=== Section Start ===

-- ==== Sys2Proof/Safety.lean ====
section
/-! DEFINITION. What the claims call a good state: the invariant of every state a run reaches (spec/10_state.md R45,
R47; spec/93_implementation_defined.md U2), and what it is for the block not to have faulted (R155). -/

namespace Sys2Proof.Machine

open Sys2Proof

/-- The states an open channel can be in: with MIRROR, PUBLISHER or PUBLISHER_SUBSCRIBER; with NONE, PUBLISHER (R47). -/
def openStates (mode : RegTransitionMode) : List ChState :=
  match mode with
  | .mirror => [.publisher, .publisherSubscriber]
  | .none => [.publisher]

/-- A slot is free with every field 0, or open in a state a command sequence reaches (R47). -/
abbrev Channel.Good (mode : RegTransitionMode) (c : Channel) : Prop :=
  if c.valid then c.state ∈ openStates mode else c = Channel.free

/-- The response registers hold only what the rules write: a status code of R151, a slot index in RESP_CH[7:0], 16 bits
in RESP_MAC_LO, a RESP_FLAGS word of R99 or R127, and a zero RESP_LEN (R25 to R29; U2). -/
abbrev Resp.Good (r : Resp) : Prop :=
  r.status ∈ ([0x00#32, 0x01#32, 0x02#32, 0x03#32, 0x04#32, 0x05#32, 0x06#32, 0x07#32, 0xFE#32, 0xFF#32]) ∧
    r.ch.toNat < 2 ^ 8 ∧ r.macLo.toNat < 2 ^ 16 ∧ r.flags ∈ ([0x0#32, 0x2#32, 0x5#32, 0x8#32]) ∧ r.len = 0#32

/-- FAULT holds no fault or one of the four causes, and without a fault FAULT_INFO is 0 (R30, R31, R153). -/
abbrev State.FaultGood (s : State) : Prop :=
  s.fault ∈ ([0x00#32, 0x01#32, 0x02#32, 0x03#32, 0x04#32]) ∧ (s.fault = 0#32 → s.faultInfo = 0#32)

/-- OPM is in its canonical form and holds only offsets that exist (R52). -/
abbrev State.OpmGood (s : State) : Prop := s.opm.wf = true ∧ ∀ cell ∈ s.opm, cell.1 < s.params.opmBytes

/-- The channel table has NUM_CHANNELS records (R35). -/
abbrev State.TableSized (s : State) : Prop := s.channels.length = s.params.numChannels

/-- The invariant: legal parameters (R5, R6), a table of good records, a good OPM, no frame buffer held between commands
(R45), and registers whose reserved codes and read-as-zero bits are never written (U2). -/
abbrev State.Inv (s : State) : Prop :=
  s.params.Legal ∧ s.TableSized ∧ (∀ c ∈ s.channels, c.Good s.params.regTransition) ∧ s.OpmGood ∧
    s.frame = none ∧ s.resp.Good ∧ s.FaultGood

/-- The block has recorded no fault since reset, so it executes commands (R155). -/
abbrev State.Running (s : State) : Prop := s.fault = 0#32

end Sys2Proof.Machine
end

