/-! `State.dropFrame` -/

@[simp] theorem State.dropFrame_params : s.dropFrame.params = s.params := rfl
@[simp] theorem State.dropFrame_cmd : s.dropFrame.cmd = s.cmd := rfl
@[simp] theorem State.dropFrame_arg0 : s.dropFrame.arg0 = s.arg0 := rfl
@[simp] theorem State.dropFrame_arg1 : s.dropFrame.arg1 = s.arg1 := rfl
@[simp] theorem State.dropFrame_arg2 : s.dropFrame.arg2 = s.arg2 := rfl
@[simp] theorem State.dropFrame_resp : s.dropFrame.resp = s.resp := rfl
@[simp] theorem State.dropFrame_fault : s.dropFrame.fault = s.fault := rfl
@[simp] theorem State.dropFrame_faultInfo : s.dropFrame.faultInfo = s.faultInfo := rfl
@[simp] theorem State.dropFrame_channels : s.dropFrame.channels = s.channels := rfl
@[simp] theorem State.dropFrame_opm : s.dropFrame.opm = s.opm := rfl
@[simp] theorem State.dropFrame_frame : s.dropFrame.frame = none := rfl
@[simp] theorem State.dropFrame_history : s.dropFrame.history = s.history := rfl
@[simp] theorem State.dropFrame_resets : s.dropFrame.resets = s.resets := rfl
@[simp] theorem State.dropFrame_env : s.dropFrame.env = s.env := rfl
@[simp] theorem State.dropFrame_inputs : s.dropFrame.inputs = s.inputs := rfl
@[simp] theorem State.dropFrame_readData : s.dropFrame.readData = s.readData := rfl

/-! `State.answered` -/

@[simp] theorem State.answered_params (env : EnvAnswers) (e : Event) : (s.answered env e).params = s.params := rfl
@[simp] theorem State.answered_cmd (env : EnvAnswers) (e : Event) : (s.answered env e).cmd = s.cmd := rfl
@[simp] theorem State.answered_arg0 (env : EnvAnswers) (e : Event) : (s.answered env e).arg0 = s.arg0 := rfl
@[simp] theorem State.answered_arg1 (env : EnvAnswers) (e : Event) : (s.answered env e).arg1 = s.arg1 := rfl
@[simp] theorem State.answered_arg2 (env : EnvAnswers) (e : Event) : (s.answered env e).arg2 = s.arg2 := rfl
@[simp] theorem State.answered_resp (env : EnvAnswers) (e : Event) : (s.answered env e).resp = s.resp := rfl
@[simp] theorem State.answered_fault (env : EnvAnswers) (e : Event) : (s.answered env e).fault = s.fault := rfl
@[simp] theorem State.answered_faultInfo (env : EnvAnswers) (e : Event) : (s.answered env e).faultInfo = s.faultInfo := rfl
@[simp] theorem State.answered_channels (env : EnvAnswers) (e : Event) : (s.answered env e).channels = s.channels := rfl
@[simp] theorem State.answered_opm (env : EnvAnswers) (e : Event) : (s.answered env e).opm = s.opm := rfl
@[simp] theorem State.answered_frame (env : EnvAnswers) (e : Event) : (s.answered env e).frame = s.frame := rfl
@[simp] theorem State.answered_history (env : EnvAnswers) (e : Event) : (s.answered env e).history = s.history ++ [e] := rfl
@[simp] theorem State.answered_resets (env : EnvAnswers) (e : Event) : (s.answered env e).resets = s.resets := rfl
@[simp] theorem State.answered_env (env : EnvAnswers) (e : Event) : (s.answered env e).env = env := rfl
@[simp] theorem State.answered_inputs (env : EnvAnswers) (e : Event) : (s.answered env e).inputs = s.inputs := rfl
@[simp] theorem State.answered_readData (env : EnvAnswers) (e : Event) : (s.answered env e).readData = s.readData := rfl

/-! `State.hardReset` -/

@[simp] theorem State.hardReset_params : s.hardReset.params = s.params := rfl
@[simp] theorem State.hardReset_cmd : s.hardReset.cmd = 0#32 := rfl
@[simp] theorem State.hardReset_arg0 : s.hardReset.arg0 = 0#32 := rfl
@[simp] theorem State.hardReset_arg1 : s.hardReset.arg1 = 0#32 := rfl
@[simp] theorem State.hardReset_arg2 : s.hardReset.arg2 = 0#32 := rfl
@[simp] theorem State.hardReset_resp : s.hardReset.resp = { status := 0xFE#32, ch := 0#32, macHi := 0#32, macLo := 0#32, flags := 0#32, len := 0#32 } := rfl
@[simp] theorem State.hardReset_fault : s.hardReset.fault = 0#32 := rfl
@[simp] theorem State.hardReset_faultInfo : s.hardReset.faultInfo = 0#32 := rfl
@[simp] theorem State.hardReset_channels : s.hardReset.channels = List.replicate s.params.numChannels Channel.free := rfl
@[simp] theorem State.hardReset_opm : s.hardReset.opm = [] := rfl
@[simp] theorem State.hardReset_frame : s.hardReset.frame = none := rfl
@[simp] theorem State.hardReset_history : s.hardReset.history = s.history := rfl
@[simp] theorem State.hardReset_resets : s.hardReset.resets = s.resets + 1 := rfl
@[simp] theorem State.hardReset_env : s.hardReset.env = s.env := rfl
@[simp] theorem State.hardReset_inputs : s.hardReset.inputs = s.inputs := rfl
@[simp] theorem State.hardReset_readData : s.hardReset.readData = 0#32 := rfl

=== Section End ===

Say the number of lines in the entries that have the string "numChannels", and only that.

2